======== Data extract
/-- The Protection Monitor runs no test (R58): before a state is entered, in Unconfigured, and while a soft restart is
in progress. -/
def State.untested (s : State) : Prop := s.configured = false ∨ s.nc.restart = .inProgress

/-- The Protection Monitor's state (R44, R49, R51 to R53, R56, R58): the hold-off timer runs exactly while Tripped, the
clean-run timer exactly while a participating slot has a retry count above 0; a slot off Clear and a latched antenna
count nothing; filter counts stay below the trip filter, retry counts within max retries, below it while Tripped; and
where no test runs everything is clear. -/
def ProtectionLaw (s : State) : Prop :=
  (∀ k, ((s.pm.slots.get k).holdOff ≠ .stopped ↔ (s.ca.slots.get k).trip = .tripped) ∧
    ((s.pm.slots.get k).cleanRun ≠ .stopped ↔ 0 < (s.pm.slots.get k).retry ∧ s.participates k = true) ∧
    ((s.ca.slots.get k).trip ≠ .clear → (s.pm.slots.get k).filter = 0)) ∧
  (s.pm.antLatch = true → s.pm.antFilter = 0) ∧
  (∀ g ∈ s.nc.setting, 1 ≤ g.tripFilter ∧ g.maxRetries ≤ 7 ∧ s.pm.antFilter < g.tripFilter ∧
    ∀ k, (s.pm.slots.get k).filter < g.tripFilter ∧ (s.pm.slots.get k).retry ≤ g.maxRetries ∧
      ((s.ca.slots.get k).trip = .tripped → (s.pm.slots.get k).retry < g.maxRetries)) ∧
  (s.untested → s.pm.antFilter = 0 ∧ s.pm.antLatch = false ∧
    ∀ k, (s.ca.slots.get k).trip = .clear ∧ (s.pm.slots.get k).filter = 0 ∧ (s.pm.slots.get k).retry = 0)

/-- What an Active record says of the node, from which R144 counts: OVD of a Tripped slot, OVL of a Latched one, NBL of
a Silent entry, ANT of a latched antenna, FLR of a configured node, CFG and ADR of an Unconfigured one; RXO is never
left Active (R87). -/
def ActiveLaw (s : State) : Prop :=
  ∀ r ∈ s.fr.log, r.active = true →
    r.key.kind ≠ .rxo ∧
    (r.key.kind = .ovd → ∀ k ∈ r.key.slot, (s.ca.slots.get k).trip = .tripped) ∧
    (r.key.kind = .ovl → ∀ k ∈ r.key.slot, (s.ca.slots.get k).trip = .latched) ∧
    (∀ a ∈ r.key.neighbour, ∃ e ∈ s.nt, e.address = a ∧ e.age = .silent) ∧
    (r.key.kind = .ant → s.pm.antLatch = true) ∧ (r.key.kind = .flr → ¬ s.untested) ∧
    (r.key.kind = .cfg ∨ r.key.kind = .adr → s.nc.state = some .unconfigured ∧ s.nc.restart ≠ .inProgress)

/-- All the laws together. -/
def Safe (s : State) : Prop :=
  FaultLineLaw s ∧ FaultLogLaw s ∧ PowerLaw s ∧ LevelPortLaw s ∧ TrimLaw s ∧ SettingLaw s ∧ QueueLaw s ∧
    NeighbourLaw s ∧ ControlLaw s ∧ ListenOnlyLaw s ∧ ProtectionLaw s ∧ ActiveLaw s

/-- The moment at which a deadline falls: never before `due` (log entry 2). -/
def State.moment (s : State) (due : Nat) : Nat := max s.now due

/-- A command of one code from a monitor station waits at the head of the Receive Queue, addressed to the node, and the
Command Unit is ready (R83, R168, R181). -/
def State.commandAtHead (s : State) (f : Frame) (rest : List Frame) (code : Nat) : Prop :=
  s.acts ∧ s.lc.rxQueue = f :: rest ∧ f.kind = 2 ∧ f.dest = s.nc.strap.toNat ∧ f.dest ≠ 0 ∧
  2 ≤ f.payload.length ∧ byteAt f.payload 0 = code ∧ 61 ≤ f.source ∧ f.source ≠ s.nc.strap.toNat ∧
  s.cu.current = none ∧ s.nc.restart ≠ .inProgress
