-- ==== Sys2Proof/Certificates/Slice0/Obligations.lean ====
section
/-! DEFINITION. The statements for the provers: the step, the laws of the device kept by every step, the encodings, and
for each command the next state that its rule gives, with its frame. -/

open Sys2Proof Sys2Proof.Machine

/-! ## The step -/

/-- A step runs the command at the front of the queue on the state with the queue's rest. On an empty queue one
millisecond passes, and none while the reset input is held: that is the model's choice (log entry 2). -/
def Obligations.StepRunsFrontCommand : Prop :=
  (∀ (c : Instr) (rest : List Instr) (s : State),
    step { s with pending := c :: rest } = exec c { s with pending := rest }) ∧
  (∀ s : State, s.acts → s.pending = [] → step s = .next { s with now := s.now + 1 }) ∧
  (∀ s : State, ¬ s.acts → s.pending = [] → step s = .next s)

/-- Every command is answered with a next state and leaves the queue of those that wait as it was;
RESET_INPUT_ASSERTED puts the part at its reset values (R156), among which the strap address 0, where R155 keeps the
strap until the next full reset, is log entry 20 and the level frame cut off is log entry 1; and while the reset input
is held no command but FULL_RESET and RESET_INPUT_ASSERTED changes anything (log entry 1). -/
def Obligations.EveryCommandIsAnswered : Prop :=
  (∀ (c : Instr) (s : State), ∃ t, exec c s = .next t ∧ t.pending = s.pending) ∧
  (∀ s : State, exec .resetInputAsserted s = .next { State.reset with pending := s.pending }) ∧
  (∀ (c : Instr) (s : State), ¬ s.acts → (∀ straps, c ≠ .fullReset straps) → c ≠ .resetInputAsserted →
    exec c s = .next s)

/-! ## The laws of the device, kept by every step -/

/-- The state after reset meets every law. -/
def Obligations.ResetStateIsSafe : Prop := Safe State.reset

/-- Every step keeps: the fault line is pulled low exactly while an unmasked Active Severe or Warning record stands. -/
def Obligations.FaultLineLawKept : Prop :=
  ∀ s t : State, FaultLineLaw s → step s = .next t → FaultLineLaw t

/-- Every step keeps: at most 32 records, at most one for each key, each within the ranges of R142: the neighbour
address of an NBL record 1 to 60, value and limit present for ANT, OVD, OVL, THX and THM only. The addresses come from
the Neighbour Table, whose law is a premise. Every step keeps also what an Active record says of the node, from which
R144 counts, and where that stands at most 31 records are Active at once (R144). -/
def Obligations.FaultLogLawKept : Prop :=
  (∀ s t : State, FaultLogLaw s → NeighbourLaw s → step s = .next t → FaultLogLaw t) ∧
  (∀ s t : State, ActiveLaw s → FaultLogLaw s → NeighbourLaw s → ControlLaw s → ProtectionLaw s →
    step s = .next t → ActiveLaw t) ∧
  (∀ s : State, ActiveLaw s → FaultLogLaw s → NeighbourLaw s → ProtectionLaw s →
    (s.fr.log.filter Record.active).length ≤ 31)

/-- Every step keeps: grants within requests, requests as the trims call for, the sum of grants within the budget in
force, every grant sent, the off flags as R7 gives. -/
def Obligations.PowerLawKept : Prop :=
  ∀ s t : State, PowerLaw s → step s = .next t → PowerLaw t

/-- Every step keeps: at most one waiting level frame for each slot, on the port the bits of the frame being sent
(R182), and the last frame on its way for a slot carries the slot's last-sent level. That nothing waits while the port
is idle, since an idle port begins a frame at once, is the model's choice (log entry 5). -/
def Obligations.LevelPortLawKept : Prop :=
  ∀ s t : State, LevelPortLaw s → step s = .next t → LevelPortLaw t

/-- Every step keeps: bias and fill of every slot within 12 and 6 and within the bias_max and fill_max of the image
held, never both above 0. That no round is in flight when an image is loaded is in ControlLaw, a premise. -/
def Obligations.TrimLawKept : Prop :=
  ∀ s t : State, TrimLaw s → ControlLaw s → step s = .next t → TrimLaw t

/-- Every step keeps: the slots' image fields and the fault mask are those of the image held, or R4's while none is. -/
def Obligations.SettingLawKept : Prop :=
  ∀ s t : State, SettingLaw s → step s = .next t → SettingLaw t

/-- Every step keeps: the bounds of the Receive Queue, the Transmit Queue, the window and the counts, and the order of
the Transmit Queue. -/
def Obligations.QueueLawKept : Prop :=
  ∀ s t : State, QueueLaw s → step s = .next t → QueueLaw t

/-- Every step keeps: at most 16 neighbour entries with distinct addresses in 1 to 60, none the node's own. -/
def Obligations.NeighbourLawKept : Prop :=
  ∀ s t : State, NeighbourLaw s → step s = .next t → NeighbourLaw t

/-- Every step keeps the relations between the node state and the timers, the round, the image read and the line; and
those of the Protection Monitor's state: the hold-off timer runs exactly while Tripped, the clean-run timer exactly
while a participating slot has a retry count above 0, filter and retry counts stay within their bounds, and where no
test runs everything is clear (R44, R49, R51 to R53, R58). -/
def Obligations.ControlLawKept : Prop :=
  (∀ s t : State, ControlLaw s → step s = .next t → ControlLaw t) ∧
  (∀ s t : State, ProtectionLaw s → ControlLaw s → step s = .next t → ProtectionLaw t)

/-- Every step keeps: in Listen-only the node drives neither a frame nor a break of its own, nor the acknowledge or hold
bit of a frame received, and has nothing but the beacon marker to send. -/
def Obligations.ListenOnlyLawKept : Prop :=
  ∀ s t : State, ListenOnlyLaw s → step s = .next t → ListenOnlyLaw t

/-! ## Encodings -/

/-- A frame sent bit by bit, stuffed and checked, is decoded by a receiver as the frame that was sent, whatever follows
it on the line. It is marked noisy exactly where a bit from the start bit through the last check bit is noisy; noise
after that marks nothing (R61). -/
def Obligations.SentFrameIsReceivedWhole : Prop :=
  ∀ (f : Frame) (line : List Sample), f.fits →
    (wireBits f).map WireBit.bit <+: line.map Sample.majority →
    let throughCheck := ((wireBits f).reverse.dropWhile fun w => w.role != .body).length
    decodeFrame line = .good f ((line.take throughCheck).any Sample.noisy)

/-- A beacon's payload has the length its slot count calls for, and a receiver reads from it the node state, period,
fault summary and slot entries of the sender, and bit 5 of byte 0 is the log-saturated flag. The fault summary shows,
position by position, the unmasked kinds with an Active record, the mask without effect on a Severe kind, and the
sixteenth position clear (R95, R148). The slot entries are one for each enabled slot, in slot order, with the fields as
they stand (R25, R96). -/
def Obligations.BeaconPayloadIsReadBack : Prop :=
  (∀ (s : State) (n : NodeState) (p : Nat), s.nc.state = some n → s.lc.beaconPeriod = some p → 1 ≤ p → p ≤ 16 →
    (∀ e ∈ s.beaconSlots, 1 ≤ e.operator ∧ e.operator ≤ 15 ∧ e.sector ≤ 255 ∧ e.load ≤ 1000 ∧ e.bias ≤ 12 ∧
      e.fill ≤ 6) →
    (s.beaconSlots.map NbSlot.operator).Nodup →
    beaconShapeOk s.beaconPayload = true ∧
    s.beaconPayload.length = 4 + 4 * s.beaconSlots.length ∧
    beaconContent s.beaconPayload = ⟨n, p, s.fr.summary, s.beaconSlots⟩ ∧
    (byteAt s.beaconPayload 0).testBit 5 = s.fr.saturated) ∧
  (∀ fr : Recorder,
    (∀ k : Kind, fr.summary.getLsbD k.position = true ↔
      (∃ r ∈ fr.log, r.active = true ∧ r.key.kind = k) ∧
        (k.faultClass = .severe ∨ fr.mask.getLsbD k.position = false)) ∧
    fr.summary.getLsbD 15 = false) ∧
  (∀ s : State,
    s.beaconSlots = (Slot.all.filter fun k => (s.ca.slots.get k).enabled).map fun k =>
      { operator := (s.ca.slots.get k).operator, sector := (s.ca.slots.get k).sector,
        load := (s.ca.slots.get k).load, bias := (s.ca.slots.get k).bias, fill := (s.ca.slots.get k).fill,
        full := (s.ca.slots.get k).full, stale := (s.ca.slots.get k).stale, off := (s.ca.slots.get k).off })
================
▶ **Instructions to follow**
Using the data above, transcribe the lines that run from the line with "count nothing; filter" to the line with "one, NBL of", both ends kept, and output nothing else.

▶ **Problem solution**
count nothing; filter counts stay below the trip filter, retry counts within max retries, below it while Tripped; and
where no test runs everything is clear. -/
def ProtectionLaw (s : State) : Prop :=
  (∀ k, ((s.pm.slots.get k).holdOff ≠ .stopped ↔ (s.ca.slots.get k).trip = .tripped) ∧
    ((s.pm.slots.get k).cleanRun ≠ .stopped ↔ 0 < (s.pm.slots.get k).retry ∧ s.participates k = true) ∧
    ((s.ca.slots.get k).trip ≠ .clear → (s.pm.slots.get k).filter = 0)) ∧
  (s.pm.antLatch = true → s.pm.antFilter = 0) ∧
  (∀ g ∈ s.nc.setting, 1 ≤ g.tripFilter ∧ g.maxRetries ≤ 7 ∧ s.pm.antFilter < g.tripFilter ∧
    ∀ k, (s.pm.slots.get k).filter < g.tripFilter ∧ (s.pm.slots.get k).retry ≤ g.maxRetries ∧
      ((s.ca.slots.get k).trip = .tripped → (s.pm.slots.get k).retry < g.maxRetries)) ∧
  (s.untested → s.pm.antFilter = 0 ∧ s.pm.antLatch = false ∧
    ∀ k, (s.ca.slots.get k).trip = .clear ∧ (s.pm.slots.get k).filter = 0 ∧ (s.pm.slots.get k).retry = 0)

/-- What an Active record says of the node, from which R144 counts: OVD of a Tripped slot, OVL of a Latched one, NBL of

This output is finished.